As Byzantium grew less able to help prevent Lombard incursions, the papacy became more independent of the Empire. Prior to the early eighth century, the residence of the bishops of Rome was not called a palace, but rather the "Lateran patriarchate" (patriarchium).[5] The incentive to refurbish the Lateran patriarchate as a true palace was to create an imperial residence from which the pope could exercise not only spiritual but also temporal authority.[6]

The pope's palace at the Lateran in Rome was extensively added to in the late eighth century by Pope Hadrian I (772–95) and Pope Leo III (795–816). Pope Hadrian I restructured the portico by the entrance staircase (Zaccaria's portico) and erected another tower next to it, which functioned as residential space.[7] This portico was used to distribute alms and was also the location of the statue of the Capitoline Wolf and the Lex de imperio Vespasiani tables.[7]
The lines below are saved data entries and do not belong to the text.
/-- A measurement in the coarse pose, or in its mirror image where that alone is measured without strain (05 R187): the pose does not
say which it is. -/
def mirrored (f : Pose → Except Unmeasured Staring) (p : Pose) : Except Unmeasured Staring :=
  let clean (r : Except Unmeasured Staring) : Bool := match r with | .ok m => !m.strained p.pitch | .error _ => false
  if !clean (f p) && clean (f { p with mirror := true }) then f { p with mirror := true } else f p

/-- The measurement of a symbology by its code of 05 R184, in an extent of c by r modules or cells. -/
def measureImage (symbology : Nat) (tiles : List (Nat × List Nat)) (p : Pose) (level c r : Nat) : Except Unmeasured Staring :=
  match symbology with
  | 1 => measureMatrix tiles p level c r
  | 2 => mirrored (fun p => measureQr tiles p level c) p
  | 3 => mirrored (fun p => measureMicroQr tiles p level c) p
  | 6 => measureDotCode tiles p level c r
  | 7 => measureBlazeD tiles p level
  | _ => measureBars tiles p level c r

/-! ### Quality (R336) -/

/-- Twice the rms of residuals with these squares, over the square root of n features, in units of 1 ÷ `scale`, rounded up (R336). -/
def expanded (res : List Q) (n scale : Nat) : Nat :=
  let q := (Q.sum res).mul ⟨4 * scale * scale, max 1 (res.length * n)⟩
  min 0xFFFF (isqrtUp q.ceil.toNat)

/-- The signal-to-noise ratio of its dots is below 30 dB, an amplitude ratio of √1 000, or their mean diameter below 6 pixels. -/
def Staring.weak (m : Staring) : Bool :=
  m.diameters < 6 * 256 * m.features || m.contrast ^ 2 * m.back.1 < 1000 * m.features ^ 2 * m.back.2

end Sys2Proof.Machine
end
Pope Leo III built two triclinia (the first known simply as the Triclinium or triclinium maius while the second one became known as Aula Concilii) around 800 to serve as the heart of papal ceremonial. Architecturally they were reminiscent of Byzantine imperial buildings in Constantinople.[6][8] Both triclinia were ornate with mosaics and fountains, and were the location of papal ceremonies, banquets and meetings. The decorations had an explicitly political theme, and they were meant to be a symbol of papal power and authority.[9]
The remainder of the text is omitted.